Das bekannteste Bild der Artemisia Gentileschi (1593–1653) ist "Judith und Holofernes", zu sehen in den Uffizien in Florenz. Es zeigt, wie eine junge Frau einen alten Mann, der sie der Sage nach vergewaltigen wollte, mit entschlossenen Messerstichen enthauptet.
Der Realismus der Szene gewinnt noch an Wucht, wenn man weiß, dass die Schöpferin des Bildes als junge Frau Opfer einer Vergewaltigung wurde: Ihr Vater, selbst Maler, hatte die talentierte Tochter bei einem Kollegen in die Ausbildung geschickt, der sich an ihr verging.
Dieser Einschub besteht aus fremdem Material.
-- ==== Sys2Proof/Tests/Slice0.lean ====
section
/-!
SUPPORT. Tests/Slice0.lean: words of the spec decoded, ill-formed terms refused, single steps against the spec's own worked
examples, and for each obligation a concrete state and operands that meet its hypotheses (witness_…), clause by clause.
-/
set_option Elab.async false

namespace Sys2Proof.Tests
open Sys2Proof Sys2Proof.Machine

/-- A tile-core word that decodes to an instruction. -/
def reads (w : Word) (i : Instr) : Bool :=
  match decodeTile w with
  | .ok j => decide (j = i)
  | .error _ => false

/-- A tile-core word that is refused with a reason. -/
def refused (w : Word) (e : DecodeError) : Bool :=
  match decodeTile w with
  | .ok _ => false
  | .error x => decide (x = e)

/-- A hart's word that decodes to an Xkwedar instruction. -/
def readsKw (w : W32) (i : Instr) : Bool :=
  match decodeKw w with
  | .ok j => decide (j = i)
  | .error _ => false

def g0 : Guard := { pred := 0#3, inv := false }

/-! ### Words of chapters 15 to 19, with the assembly text beside them -/

/-- 15 "Worked words", 16 R347 to R349: `add s5, s6, s7`; `add s4, s4, 1`; `mulh.u s5, s6, s7`; `bfx.u s3, s9, 12, 8`; `sra s4, s5, 3`. -/
theorem test_decode_scalar :
    reads 0x0001461C00000000#64 (.add g0 5#6 6#6 7#6) = true ∧
    reads 0x0101040000000100#64 (.addImm g0 4#6 4#6 1#32) = true ∧
    reads 0x0411461C00000000#64 (.mulh g0 true 5#6 6#6 7#6) = true ∧
    reads 0x1A10C90003070000#64 (.bfx g0 true 3#6 9#6 12#6 7#6) = true ∧
    reads 0x1011050C00000000#64 (.sra g0 4#6 5#6 (.imm 3#6)) = true := by decide

/-- 16 R361, 18 R391, R404, R415, 19 R425: `div.u`, `min.u`, `rem`, `movhi s3, 0x1234`, `sel s4, p2, s5, s6`. -/
theorem test_decode_scalar2 :
    reads 0x0511461C00000000#64 (.div g0 true 5#6 6#6 7#6) = true ∧
    reads 0x1311461C00000000#64 (.min g0 true 5#6 6#6 7#6) = true ∧
    reads 0x0601461C00000000#64 (.rem g0 false 5#6 6#6 7#6) = true ∧
    reads 0x1900C00000123400#64 (.movhi g0 3#6 0x1234#32) = true ∧
    reads 0x1501051820000000#64 (.sel g0 4#6 2#3 5#6 6#6) = true := by decide

/-- 16 R359, 17 R378, 18 R409: `cmp.lt p2, s5, 100`; `plog.and p3, p1, p2`; `klog.andn k2, k1, k3`; `kpop s4, k2`. -/
theorem test_decode_predicates :
    reads 0x1720050000006420#64 (.cmpImm g0 .lt 2#3 5#6 100#32) = true ∧
    reads 0x1C00010800000030#64 (.plog g0 .and 3#3 1#3 2#3) = true ∧
    reads 0x5930080100C00000#64 (.klog g0 .andn 2#3 1#3 3#3) = true ∧
    reads 0x5A00100200000000#64 (.kpop g0 4#6 2#3) = true := by decide

/-- 15, 17 R377, 18 R416, 19 R433: `bra` back five words, `jmp s9`, `ret`, `exit`, `trap s4, 12`, `bkpt 0x42`. -/
theorem test_decode_control :
    reads 0x200FFFFFFFFFB000#64 (.bra g0 0xFFFFFFFFFB#40) = true ∧
    reads 0x2300090000000000#64 (.jmp g0 9#6) = true ∧
    reads 0x24003E0000000000#64 (.ret g0 62#6) = true ∧
    reads 0x2500000000000000#64 (.exit g0) = true ∧
    reads 0xC2000400000C0000#64 (.trap g0 4#6 12#12) = true ∧
    reads 0x2900000000004200#64 (.bkpt g0 0x42#32) = true := by decide

/-- 15, 16 R349, R357, 17 R385, 19 R429: loads, stores, atomics. -/
theorem test_decode_memory :
    reads 0x306204000000100A#64 (.ld { pred := 2#3, inv := true } true .w none 8#6 4#6 16#32) = true ∧
    reads 0x3122431408000000#64 (.ldIndexed g0 false .w none 9#6 (.hnd 3#4 5#6)) = true ∧
    reads 0x32A1840000000840#64 (.st g0 .w (some .sys) 6#6 4#6 8#32) = true ∧
    reads 0x350183207E800000#64 (.amo g0 .add true (.rel .sys) 6#6 (.hnd 3#4 7#6) 8#6) = true ∧
    reads 0x3721841C03600000#64 (.amof g0 .max (.acqRel .dev) 6#6 (.gen 4#6) 7#6) = true ∧
    reads 0x3800041C04000000#64 (.red g0 .add true none (.gen 4#6) 7#6) = true := by decide

/-- 17 R367, 19 R430, 16 R352: `ldfe s8, [s5 + 0]`; `stff [s5 + 8], s7`; `feset [s5 + 8], s9`; `bar s4, s5`. -/
theorem test_decode_fullEmpty :
    reads 0x3402050000000000#64 (.ldfe g0 8#6 5#6 0#32) = true ∧
    reads 0x3431C50000000800#64 (.stff g0 7#6 5#6 8#32) = true ∧
    reads 0x3442450000000800#64 (.feset g0 9#6 5#6 8#32) = true ∧
    reads 0xCB00041400000000#64 (.bar g0 4#6 5#6) = true := by decide

/-- 19 R435 to R443: the vector ALU. -/
theorem test_decode_vector :
    reads 0x43000C0100803000#64 (.vfma g0 .fp32 3#10 1#10 2#10 3#10 0#3) = true ∧
    reads 0x4000280B03000020#64 (.vadd g0 .fp32 10#10 11#10 12#10 2#3) = true ∧
    reads 0x4910140602000B80#64 (.vsh g0 .shr .uint32 5#10 6#10 (.imm 8#6) 0#3) = true ∧
    reads 0x4D00501500009300#64 (.vcvto g0 .e4m3 .fp32 false 20#10 21#10 9#6 0#3) = true ∧
    reads 0x5600100600003000#64 (.vmovs g0 (.toScalar 4#6 6#10) 3#4 0#3) = true ∧
    reads 0x5800A01405400000#64 (.vtopk g0 40#10 20#10 21#10 0#3) = true := by decide

/-- 19 R444 to R446: `vld v8, [s4 + s5 * 8]`; `vst.rel.sys [s4], v8`; `vgath v9, [s4 + v30 * 4]`. -/
theorem test_decode_vectorMemory :
    reads 0x7000204140006000#64 (.vld g0 8#10 (.gen 4#6 5#6 3#2 none) 0#3) = true ∧
    reads 0x7100204000090000#64 (.vst g0 8#10 (.gen 4#6 0#6 0#2 (some .sys)) 0#3) = true ∧
    reads 0x7400244001E04000#64 (.vgath g0 9#10 (.gen 4#6) 30#10 2#2 0#3) = true := by decide

/-- 18 R393, R397, R398, R403, R405: the matrix commands. -/
theorem test_decode_matrix :
    reads 0x8000000000000000#64 (.mzero g0) = true ∧
    reads 0x814000050001E100#64 (.mlb g0 .bf16 (.vec 30#10 5#8)) = true ∧
    reads 0x8261051870000300#64 (.mma g0 false (some 6#6) (.sp32 7#6) .e4m3 4#6 5#6) = true ∧
    reads 0x8301051872000000#64 (.mout g0 4#6 5#6 6#6 7#6 8#6) = true ∧
    reads 0x8480050000064000#64 (.mdrain g0 (.vec false 100#10 5#6)) = true ∧
    reads 0x8500000000000000#64 (.mring g0) = true := by decide

/-- 16 R360, 17 R365, R368, R369, R387 to R389, 18 R399, 19 R447: copies, landing zones, the fabric. -/
theorem test_decode_copyAndFabric :
    reads 0x9001050000510200#64 (.cpy g0 (.ptr 4#6) (.hnd 2#4 5#6) 20#10) = true ∧
    reads 0x9201800000000310#64 (.waitb g0 1#3 6#6 3#4) = true ∧
    reads 0x9301051800000020#64 (.lzres g0 2#3 4#6 5#6 6#6) = true ∧
    reads 0x9512000000000110#64 (.lzwaitAll g0 1#3 8#6 1#2) = true ∧
    reads 0xA200041C0000A000#64 (.fst g0 (some .sys) 4#6 (.scal 7#6)) = true ∧
    reads 0xA301841C0000A010#64 (.famo g0 (.int .add) (.rel .sys) 1#3 6#6 4#6 7#6) = true ∧
    reads 0xA410040000A00010#64 (.mldr g0 true 1#3 40#10 4#6) = true := by decide

/-- 16 R344, 17 R370, R375, R379, 18 R418 to R420, 19 R422: the engines of generation. -/
theorem test_decode_generation :
    reads 0xB0014A0000000700#64 (.rqld g0 5#6 10#6 7#6) = true ∧
    reads 0xB4024A2CC0000010#64 (.sample g0 1#3 9#6 10#6 11#6 12#6) = true ∧
    reads 0xB6000A2CC0500010#64 (.isomask g0 1#3 20#10 10#6 11#6 12#6) = true ∧
    reads 0xB8000A2C00A00010#64 (.accept g0 1#3 10#6 11#6 40#10) = true ∧
    reads 0xB9000A2CC0000010#64 (.kvcommit g0 1#3 10#6 11#6 12#6) = true ∧
    reads 0xBA024A2CC0000010#64 (.futcall g0 1#3 9#6 10#6 11#6 12#6) = true := by decide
Bei dem Prozess, den der Vater gegen den Vergewaltiger anstrengte, musste Gentileschi zu allem Überfluss noch demütigende Untersuchungen über sich ergehen lassen.
Auch Lucretia, die Heldin des obenstehenden Gentileschi-Gemäldes, wurde der Sage nach Opfer einer Vergewaltigung. Die tugendhafte Römerin erdolchte allerdings nicht ihren Peiniger, den Königssohn Tarquinius, sondern sich selbst – mit durchschlagendem Effekt: Eine Revolte brach los, und die Bürger Roms stürzten die Monarchie.
Gentileschi war eine der ersten Frauen, die sich ihren Platz in der Kunstgeschichte erkämpften, und die einzige Frau ihrer Zeit, die eine eigene Werkstatt unterhielt. Nach ihrem Tod wurde sie weitgehend vergessen, bis die feministische Kunstgeschichte sie wiederentdeckte. Judy Chicago reihte sie 1979 in ihrer Installation "Dinner Party" bei den wichtigsten Frauen der Kulturgeschichte ein.
Ihre "Lucretia" hat lange nicht das Licht der Öffentlichkeit gesehen: Sie befand sich seit Mitte des 19. Jahrhunderts in ein und derselben Privatsammlung. Am 23. Oktober 2018 kommt das Werk im österreichischen Auktionshaus Dorotheum unter den Hammer.